A broad variety of complementary strategies for the synthesis of (chiral) CF3‐containing compounds are known,5 either relying on the nucleophilic6 or electrophilic7 (late‐stage) CF3‐introduction on already appropriately substituted compounds, or making use of simple CF3‐containing (commercial) building blocks to access further structural complexity. With respect to the synthesis of quaternary α‐CF3‐α‐AA one common methodology is to make use of simple CF3‐ketimines and install the α‐AA motive by means of Strecker‐type chemistry.8 An alternative approach relies on the use of commercially available 3,3,3‐trifluoropyruvates 1, which are commonly used building blocks to access quaternary α‐CF3‐esters by means of nucleophilic additions either to the pyruvates themselves,9 or by using the corresponding ketimines 2, which upon addition of different nucleophiles give diversely substituted quaternary α‐CF3‐α‐amino acid derivatives 3 (Scheme 1A).10

Scheme 1

Known and targeted utilization of trifluoropyruvate‐derived imines to access chiral α‐CF3‐α‐amino acids.

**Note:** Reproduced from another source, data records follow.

/-- A key slot from 1 to 63 is loaded, and slot 0 and numbers above 63 are never loaded; a line that was written under another key than the one
that its page's slot holds now does not read back (R363). That a line reads back under the key that it was written with, however often the slot was
loaded meanwhile, is the model's reading (DEDUCED, log 27). -/
def KeyLoad : Prop :=
  ∀ (m slot key : Nat) (s : State),
    let x := s.module m
    (slot = 0 ∨ 64 ≤ slot → Does (.keyLoad m slot key) s fun t => t = s) ∧
    (0 < slot → slot < 64 → Does (.keyLoad m slot key) s fun t =>
      OnlyModule m s t ∧ SMap.get? (t.module m).keys slot = some key ∧ (∀ k, k ≠ slot → SMap.get? (t.module m).keys k = SMap.get? x.keys k) ∧
      { t.module m with keys := x.keys } = x ∧
      ∀ loc w, loc < 2 ^ 62 → inHbm (locPa loc) = true → locModule loc = m → SMap.getD s.lineKey (lineOf loc) 0 = w →
        (w = key + 1 → t.byte slot loc = Memory.get s.mem loc) ∧
        (w ≠ key + 1 → t.byte slot loc = Config.otherKeyByte loc w (key + 1) (Memory.get s.mem loc)))

/-- A die is at another VF state and its clock halts for the transition; its cores' registers, the other dies and all the rest are as
before, but for the trace: ARM sets TON on each core of the die, and a THROTTLE record is formed where TON and its mask bit are set, with the
VF state before (R356, R365; log 25). A voltage that ageing has computed for the state takes effect (R367). -/
structure MovedVf (d vf reason : Nat) (s t : State) : Prop where
  state : (t.die d).vf = vf
  halted : (t.die d).halted = true
  cycles : t.dieCycle d = s.dieCycle d
  voltage : (t.die d).voltage = ((s.die d).volts[vf]?).or (s.die d).voltage
  heat : reason ≠ 2 → (t.die d).heatTick = (s.die d).heatTick
  die : { t.die d with
    vf := (s.die d).vf, halted := (s.die d).halted, cycles := (s.die d).cycles, since := (s.die d).since
    voltage := (s.die d).voltage, heatTick := (s.die d).heatTick } = s.die d
  others : ∀ e, e ≠ d → t.die e = s.die e
  cores : ∀ g, { t.core g with dbg := (s.core g).dbg } = s.core g
  traced : (s.cores.map (·.1)).Nodup → ∀ e ∈ s.cores, e.1 < 2 ^ 20 → clusterDie (coreCluster e.1) = d →
    let b := (s.core e.1).dbg
    let c := (t.core e.1).dbg
    c.tctl = (if b.tctl.getLsbD 3 then b.tctl ||| 1 else b.tctl) ∧
    c.formed = b.formed ++ (if c.tctl.getLsbD 0 && c.tctl.getLsbD 38
      then [traceRecord 6 b.seq 0 (s.die d).vf e.1 (s.time / tickUnits) ((s.die d).vf + vf * 16 + reason * 256) 0] else [])
  rest : { t with dies := s.dies, cores := s.cores, modules := s.modules } = s
  bytes : SameBytes s t

/-- The power check at the end of an interval: above PLIM by more than 200 W every die above vf0 moves down a VF state, above PLIM by at most
200 W the die that drew the most, after ten low intervals in a row the die at the lowest state moves one state up where that is not above its
VFCAP, and otherwise no die moves. PWR holds the value. During an interval, and before READY, nothing happens (R365). That a die at vf0 stays
there, and that the count of low intervals begins anew after the tenth, is the model's reading (log 25). -/
def PowerCheck : Prop :=
  ∀ (m watts die : Nat) (s : State), die < 8 →
    let x := s.module m
    let ends := x.ready = true ∧ x.powerTick < s.time / tickUnits / 10000
    let vf (i : Nat) := (s.die (m * 8 + i)).vf
    let Checked (low : Nat) (t : State) : Prop :=
      t.module m = { x with pwr := watts % 65536, powerTick := s.time / tickUnits / 10000, low := low } ∧ (∀ k, k ≠ m → t.module k = s.module k)
    (¬ends → Does (.powerLimitCheck m watts die) s fun t => t = s) ∧
    (ends → x.plim + 200 < watts → Does (.powerLimitCheck m watts die) s fun t =>
      Checked 0 t ∧ (∀ i < 8, (t.die (m * 8 + i)).vf = vf i - 1 ∧ (vf i ≠ 0 → (t.die (m * 8 + i)).halted = true) ∧
        (vf i = 0 → t.die (m * 8 + i) = s.die (m * 8 + i))) ∧
      (∀ e, e / 8 ≠ m → t.die e = s.die e) ∧ { t with dies := s.dies, cores := s.cores, modules := s.modules } = s ∧ SameBytes s t) ∧
    (ends → x.plim < watts → watts ≤ x.plim + 200 → vf die ≠ 0 → Does (.powerLimitCheck m watts die) s fun t =>
      Checked 0 t ∧ MovedVf (m * 8 + die) (vf die - 1) 1 s t) ∧
    (ends → x.plim < watts → watts ≤ x.plim + 200 → vf die = 0 → Does (.powerLimitCheck m watts die) s fun t => Checked 0 t ∧ OnlyModule m s t) ∧
    (ends → watts ≤ x.plim → x.plim ≤ watts + 200 → Does (.powerLimitCheck m watts die) s fun t => Checked 0 t ∧ OnlyModule m s t) ∧
    (ends → watts + 200 < x.plim → x.low ≠ 9 → Does (.powerLimitCheck m watts die) s fun t =>
      Checked (x.low + 1) t ∧ OnlyModule m s t) ∧
    (ends → watts + 200 < x.plim → x.low = 9 →
      let d := s.lowestDie m % 8
      let cap := x.vfcap.toNat / 2 ^ (4 * d) % 16
      (∀ i < 8, vf d ≤ vf i ∧ (vf i = vf d → d ≤ i)) ∧
      (vf d < cap → Does (.powerLimitCheck m watts die) s fun t => Checked 0 t ∧ MovedVf (m * 8 + d) (vf d + 1) 1 s t) ∧
      (cap ≤ vf d → Does (.powerLimitCheck m watts die) s fun t => Checked 0 t ∧ OnlyModule m s t))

In addition to using imines as acceptors for nucleophilic additions, the last years saw an increasing number of reports demonstrating that the inherent reactivity of imines can be inverted (making the imine carbon nucleophilic). Such an imine umpolung can be achieved by using a suited benzylamine protecting group that allows for the formation of ambident nucleophilic azaallyl anions under basic reaction conditions, which then preferably react with electrophiles in the α‐position (compare with Scheme 1B).11, 12, 13, 14, 15, 16 Accordingly, these umpolung approaches allow for the synthesis of valuable acyclic12, 13 or cyclic14, 15 products by starting from easily accessible imines. Interestingly however, CF3‐containing benzylic imines 2 have only sparingly been reported and utilized as building blocks so far.15, 17 This comes as a surprise, as the reaction between benzylamines and pyruvates 1 proceeds easily and already in the initial reports by Soloshonok and co‐workers the very rapid tautomerization of the initially formed imines 2 to imines 4 was observed.17 This fast isomerization allows for the direct formation of 4 by heating 1 with benzylamines and most likely proceeds via formation of the intermediate azaallyl anion I. Given this observation, it seemed very likely to us that reactions of both, imines 2 (provided that these can be isolated) and the thermodynamically more stable imines 4 with suited electrophiles under basic conditions would proceed via α‐attack predominantly. Overall such this concept would therefore result in a formal reactivity umpolung of the commercially available simple starting materials 1 and will give access to a variety of (chiral) α‐CF3‐α‐amino acid derivatives in a direct and, compared to established protocols, complementary manner (Scheme 1B).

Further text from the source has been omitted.